Proof of the Rodrigues formula for the Legendre polynomials

[Happiness]

How is the below expression for $a_{n-2k}$ motivated?

I verified that the expression for $a_{n-2k}$ satisfies the recurrence relation by using $j=n-2k$ and $j+2=n-2(k-1)$ (and hence a similar expression for $a_{n-2(k-1)}$), but I don't understand how it is being motivated.

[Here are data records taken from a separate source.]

/-- One-byte opcodes 0x60 to 0x6F (R191). -/
def decodeRow6 (a : Attrs) (op : Nat) (bs : List Byte) : Parse Instr :=
  match op with
  | 0x60 => .ok (.pusha a) bs
  | 0x61 => .ok (.popa a) bs
  | 0x68 => (getSized a.osz bs).map fun i => .push a (.iv i)
  | 0x69 => withModRM bs fun m rest => tailEIv a m rest fun e i => .imul a (.gvEvIv (regOf m.nnn) e i)
  | 0x6A => (getByte bs).map fun i => .push a (.ib i)
  | 0x6B => withModRM bs fun m rest => tailEIb a m rest fun e i => .imul a (.gvEvIb (regOf m.nnn) e i)
  | _ => .err .unknownOpcode bs

/-- One-byte opcodes 0x80 to 0x8F (R191, R194). -/
def decodeRow8 (a : Attrs) (op : Nat) (bs : List Byte) : Parse Instr :=
  match op with
  | 0x80 => withModRM bs fun m rest => tailEIb a m rest fun e i => aluOf m.nnn.toNat a (.ebIb e i)
  | 0x81 => withModRM bs fun m rest => tailEIv a m rest fun e i => aluOf m.nnn.toNat a (.evIv e i)
  | 0x83 => withModRM bs fun m rest => tailEIb a m rest fun e i => aluOf m.nnn.toNat a (.evIb e i)
  | 0x84 => rowEG a bs fun e g => .test a (.ebGb e g)
  | 0x85 => rowEG a bs fun e g => .test a (.evGv e g)
  | 0x86 => rowEG a bs fun e g => .xchg a (.ebGb e g)
  | 0x87 => rowEG a bs fun e g => .xchg a (.evGv e g)
  | 0x88 => rowEG a bs fun e g => .mov a (.ebGb e g)
  | 0x89 => rowEG a bs fun e g => .mov a (.evGv e g)
  | 0x8A => rowEG a bs fun e g => .mov a (.gbEb g e)
  | 0x8B => rowEG a bs fun e g => .mov a (.gvEv g e)
  | 0x8C => withModRM bs fun m rest =>
      (decodeE a.asz m rest).andThen fun e rest => (decodeS m rest).map fun g => .movFromSeg a e g
  | 0x8D => rowGM a bs (.lea a)
  | 0x8E => withModRM bs fun m rest =>
      (decodeSDest m rest).andThen fun g rest => (decodeE a.asz m rest).map fun e => .movToSeg a g e
  | 0x8F => withModRM bs fun m rest =>
      if m.nnn = 0 then tailE a m rest fun e => .pop a (.ev e) else .err .unknownExtension rest
  | _ => .err .unknownOpcode bs

/-- One-byte opcodes 0x90 to 0x9F (R191). -/
def decodeRow9 (a : Attrs) (op : Nat) (bs : List Byte) : Parse Instr :=
  if op = 0x90 then .ok (.nop a) bs
  else if op < 0x98 then .ok (.xchg a (.eaxR (regOf (BitVec.ofNat 3 op)))) bs
  else
    match op with
    | 0x98 => .ok (.cbw a) bs
    | 0x99 => .ok (.cwd a) bs
    | 0x9A => rowAp a bs (.callFar a)
    | 0x9C => .ok (.pushf a) bs
    | 0x9D => .ok (.popf a) bs
    | 0x9E => .ok (.sahf a) bs
    | 0x9F => .ok (.lahf a) bs
    | _ => .err .unknownOpcode bs

/-- One-byte opcodes 0xA0 to 0xAF (R191). -/
def decodeRowA (a : Attrs) (op : Nat) (bs : List Byte) : Parse Instr :=
  match op with
  | 0xA0 => (getSized a.asz bs).map fun o => .movMoffs a (.alOb o)
  | 0xA1 => (getSized a.asz bs).map fun o => .movMoffs a (.eaxOv o)
  | 0xA2 => (getSized a.asz bs).map fun o => .movMoffs a (.obAl o)
  | 0xA3 => (getSized a.asz bs).map fun o => .movMoffs a (.ovEax o)
  | 0xA4 => .ok (.movs a .b) bs
  | 0xA5 => .ok (.movs a .v) bs
  | 0xA6 => .ok (.cmps a .b) bs
  | 0xA7 => .ok (.cmps a .v) bs
  | 0xA8 => (getByte bs).map fun i => .test a (.alIb i)
  | 0xA9 => (getSized a.osz bs).map fun i => .test a (.eaxIv i)
  | 0xAA => .ok (.stos a .b) bs
  | 0xAB => .ok (.stos a .v) bs
  | 0xAC => .ok (.lods a .b) bs
  | 0xAD => .ok (.lods a .v) bs
  | 0xAE => .ok (.scas a .b) bs
  | _ => .ok (.scas a .v) bs
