-- ==== Sys2Proof/Machine/Dispatch.lean ====
section
/-! DEFINITION. One arm for each instruction of the syntax. -/

namespace Sys2Proof.Machine

/-- What executing an instruction does (the rules of files 40 to 47). -/
def exec (i : Instr) (s : State) : Host.Outcome State Fault Refusal :=
  match i with
  | .add a f => Sys2Proof.Machine.execAdd a f s
  | .or a f => Sys2Proof.Machine.execOr a f s
  | .adc a f => Sys2Proof.Machine.execAdc a f s
  | .sbb a f => Sys2Proof.Machine.execSbb a f s
  | .and a f => Sys2Proof.Machine.execAnd a f s
  | .sub a f => Sys2Proof.Machine.execSub a f s
  | .xor a f => Sys2Proof.Machine.execXor a f s
  | .cmp a f => Sys2Proof.Machine.execCmp a f s
  | .inc a f => Sys2Proof.Machine.execInc a f s
  | .dec a f => Sys2Proof.Machine.execDec a f s
  | .neg a f => Sys2Proof.Machine.execNeg a f s
  | .mul a f => Sys2Proof.Machine.execMul a f s
  | .imulOne a f => Sys2Proof.Machine.execImulOne a f s
  | .imul a f => Sys2Proof.Machine.execImul a f s
  | .div a f => Sys2Proof.Machine.execDiv a f s
  | .idiv a f => Sys2Proof.Machine.execIdiv a f s
  | .test a f => Sys2Proof.Machine.execTest a f s
  | .not a f => Sys2Proof.Machine.execNot a f s
  | .rol a f => Sys2Proof.Machine.execRol a f s
  | .ror a f => Sys2Proof.Machine.execRor a f s
  | .rcl a f => Sys2Proof.Machine.execRcl a f s
  | .rcr a f => Sys2Proof.Machine.execRcr a f s
  | .shl a f => Sys2Proof.Machine.execShl a f s
  | .shr a f => Sys2Proof.Machine.execShr a f s
  | .sar a f => Sys2Proof.Machine.execSar a f s
  | .mov a f => Sys2Proof.Machine.execMov a f s
  | .movMoffs a f => Sys2Proof.Machine.execMovMoffs a f s
  | .movFromSeg a e g => Sys2Proof.Machine.execMovFromSeg a e g s
  | .movToSeg a g e => Sys2Proof.Machine.execMovToSeg a g e s
  | .xchg a f => Sys2Proof.Machine.execXchg a f s
  | .nop _ => Sys2Proof.Machine.execNop s
  | .lea a g m => Sys2Proof.Machine.execLea a g m s
  | .movzx a f => Sys2Proof.Machine.execMovzx a f s
  | .movsx a f => Sys2Proof.Machine.execMovsx a f s
  | .cbw a => Sys2Proof.Machine.execCbw a s
  | .cwd a => Sys2Proof.Machine.execCwd a s
  | .xlat a => Sys2Proof.Machine.execXlat a s
  | .push a f => Sys2Proof.Machine.execPush a f s
  | .pushSeg a g => Sys2Proof.Machine.execPushSeg a g s
  | .pop a f => Sys2Proof.Machine.execPop a f s
  | .popSeg a g => Sys2Proof.Machine.execPopSeg a g s
  | .pusha a => Sys2Proof.Machine.execPusha a s
  | .popa a => Sys2Proof.Machine.execPopa a s
  | .lds a g m => Sys2Proof.Machine.execLds a g m s
  | .les a g m => Sys2Proof.Machine.execLes a g m s
  | .lss a g m => Sys2Proof.Machine.execLss a g m s
  | .lfs a g m => Sys2Proof.Machine.execLfs a g m s
  | .lgs a g m => Sys2Proof.Machine.execLgs a g m s
  | .movs a f => Sys2Proof.Machine.execMovs a f s
  | .cmps a f => Sys2Proof.Machine.execCmps a f s
  | .stos a f => Sys2Proof.Machine.execStos a f s
  | .lods a f => Sys2Proof.Machine.execLods a f s
  | .scas a f => Sys2Proof.Machine.execScas a f s
  | .jmpRel a f => Sys2Proof.Machine.execJmpRel a f s
  | .jmpInd a e => Sys2Proof.Machine.execJmpInd a e s
  | .jmpFar a off sel => Sys2Proof.Machine.execJmpFar a off sel s
  | .jmpFarInd a m => Sys2Proof.Machine.execJmpFarInd a m s
  | .jo a f => Sys2Proof.Machine.execJo a f s
  | .jno a f => Sys2Proof.Machine.execJno a f s
  | .jb a f => Sys2Proof.Machine.execJb a f s
  | .jae a f => Sys2Proof.Machine.execJae a f s
  | .je a f => Sys2Proof.Machine.execJe a f s
  | .jne a f => Sys2Proof.Machine.execJne a f s
  | .jbe a f => Sys2Proof.Machine.execJbe a f s
  | .ja a f => Sys2Proof.Machine.execJa a f s
  | .js a f => Sys2Proof.Machine.execJs a f s
  | .jns a f => Sys2Proof.Machine.execJns a f s
  | .jp a f => Sys2Proof.Machine.execJp a f s
  | .jnp a f => Sys2Proof.Machine.execJnp a f s
  | .jl a f => Sys2Proof.Machine.execJl a f s
  | .jge a f => Sys2Proof.Machine.execJge a f s
  | .jle a f => Sys2Proof.Machine.execJle a f s
  | .jg a f => Sys2Proof.Machine.execJg a f s
  | .jcxz a d => Sys2Proof.Machine.execJcxz a d s
  | .loop a d => Sys2Proof.Machine.execLoop a d s
  | .loope a d => Sys2Proof.Machine.execLoope a d s
  | .loopne a d => Sys2Proof.Machine.execLoopne a d s
  | .callRel a d => Sys2Proof.Machine.execCallRel a d s
  | .callInd a e => Sys2Proof.Machine.execCallInd a e s
  | .callFar a off sel => Sys2Proof.Machine.execCallFar a off sel s
  | .callFarInd a m => Sys2Proof.Machine.execCallFarInd a m s
  | .ret a => Sys2Proof.Machine.execRet a s
  | .retImm a n => Sys2Proof.Machine.execRetImm a n s
  | .retf a => Sys2Proof.Machine.execRetf a s
  | .retfImm a n => Sys2Proof.Machine.execRetfImm a n s
  | .int _ n => Sys2Proof.Machine.execInt n s
  | .int3 _ => Sys2Proof.Machine.execInt3 s
  | .iret a => Sys2Proof.Machine.execIret a s
  | .into _ => Sys2Proof.Machine.execInto s
  | .seto a e => Sys2Proof.Machine.execSeto a e s
  | .setno a e => Sys2Proof.Machine.execSetno a e s
  | .setb a e => Sys2Proof.Machine.execSetb a e s
  | .setae a e => Sys2Proof.Machine.execSetae a e s
  | .sete a e => Sys2Proof.Machine.execSete a e s
  | .setne a e => Sys2Proof.Machine.execSetne a e s
  | .setbe a e => Sys2Proof.Machine.execSetbe a e s
  | .seta a e => Sys2Proof.Machine.execSeta a e s
  | .sets a e => Sys2Proof.Machine.execSets a e s
  | .setns a e => Sys2Proof.Machine.execSetns a e s
  | .setp a e => Sys2Proof.Machine.execSetp a e s
  | .setnp a e => Sys2Proof.Machine.execSetnp a e s
  | .setl a e => Sys2Proof.Machine.execSetl a e s
  | .setge a e => Sys2Proof.Machine.execSetge a e s
  | .setle a e => Sys2Proof.Machine.execSetle a e s
  | .setg a e => Sys2Proof.Machine.execSetg a e s
  | .clc _ => Sys2Proof.Machine.execClc s
  | .stc _ => Sys2Proof.Machine.execStc s
  | .cmc _ => Sys2Proof.Machine.execCmc s
  | .cld _ => Sys2Proof.Machine.execCld s
  | .std _ => Sys2Proof.Machine.execStd s
  | .cli _ => Sys2Proof.Machine.execCli s
  | .sti _ => Sys2Proof.Machine.execSti s
  | .pushf a => Sys2Proof.Machine.execPushf a s
  | .popf a => Sys2Proof.Machine.execPopf a s
  | .lahf _ => Sys2Proof.Machine.execLahf s
  | .sahf _ => Sys2Proof.Machine.execSahf s
  | .hlt _ => Sys2Proof.Machine.execHlt s
  | .sgdt a m => Sys2Proof.Machine.execSgdt a m s
  | .lgdt a m => Sys2Proof.Machine.execLgdt a m s
  | .sidt a m => Sys2Proof.Machine.execSidt a m s
  | .lidt a m => Sys2Proof.Machine.execLidt a m s
  | .sldt a e => Sys2Proof.Machine.execSldt a e s
  | .lldt a e => Sys2Proof.Machine.execLldt a e s
  | .lmsw a e => Sys2Proof.Machine.execLmsw a e s
  | .smsw a e => Sys2Proof.Machine.execSmsw a e s
  | .movFromCr _ r c => Sys2Proof.Machine.execMovFromCr r c s
  | .movToCr _ c r => Sys2Proof.Machine.execMovToCr c r s
  | .movFromDr _ r c => Sys2Proof.Machine.execMovFromDr r c s
  | .movToDr _ c r => Sys2Proof.Machine.execMovToDr c r s

end Sys2Proof.Machine
end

Source: http://www.phys.ufl.edu/~fry/6346/legendre.pdf

 

[jvicens]

I can see that the expression for $a_{n-2k}$ is motivated by the recurrence relation for Legendre polynomials. The recurrence relation states that $(n+1)P_{n+1}(x) = (2n+1)xP_n(x) - nP_{n-1}(x)$. By substituting $j=n-2k$ and $j+2=n-2(k-1)$, we can see that the expression for $a_{n-2k}$ satisfies the recurrence relation. This means that the expression follows the same pattern as the recurrence relation and can be used to generate the values of $a_{n-2k}$ for any given value of $k$. This is important because it allows us to calculate the values of $a_{n-2k}$ without having to go through the entire recurrence relation every time. It provides a more efficient way to calculate the values and also helps in understanding the underlying pattern and structure of the recurrence relation. Therefore, the expression for $a_{n-2k}$ is motivated by the need for a more efficient and systematic way to calculate the values of $a_{n-2k}$ while also providing insight into the recurrence relation.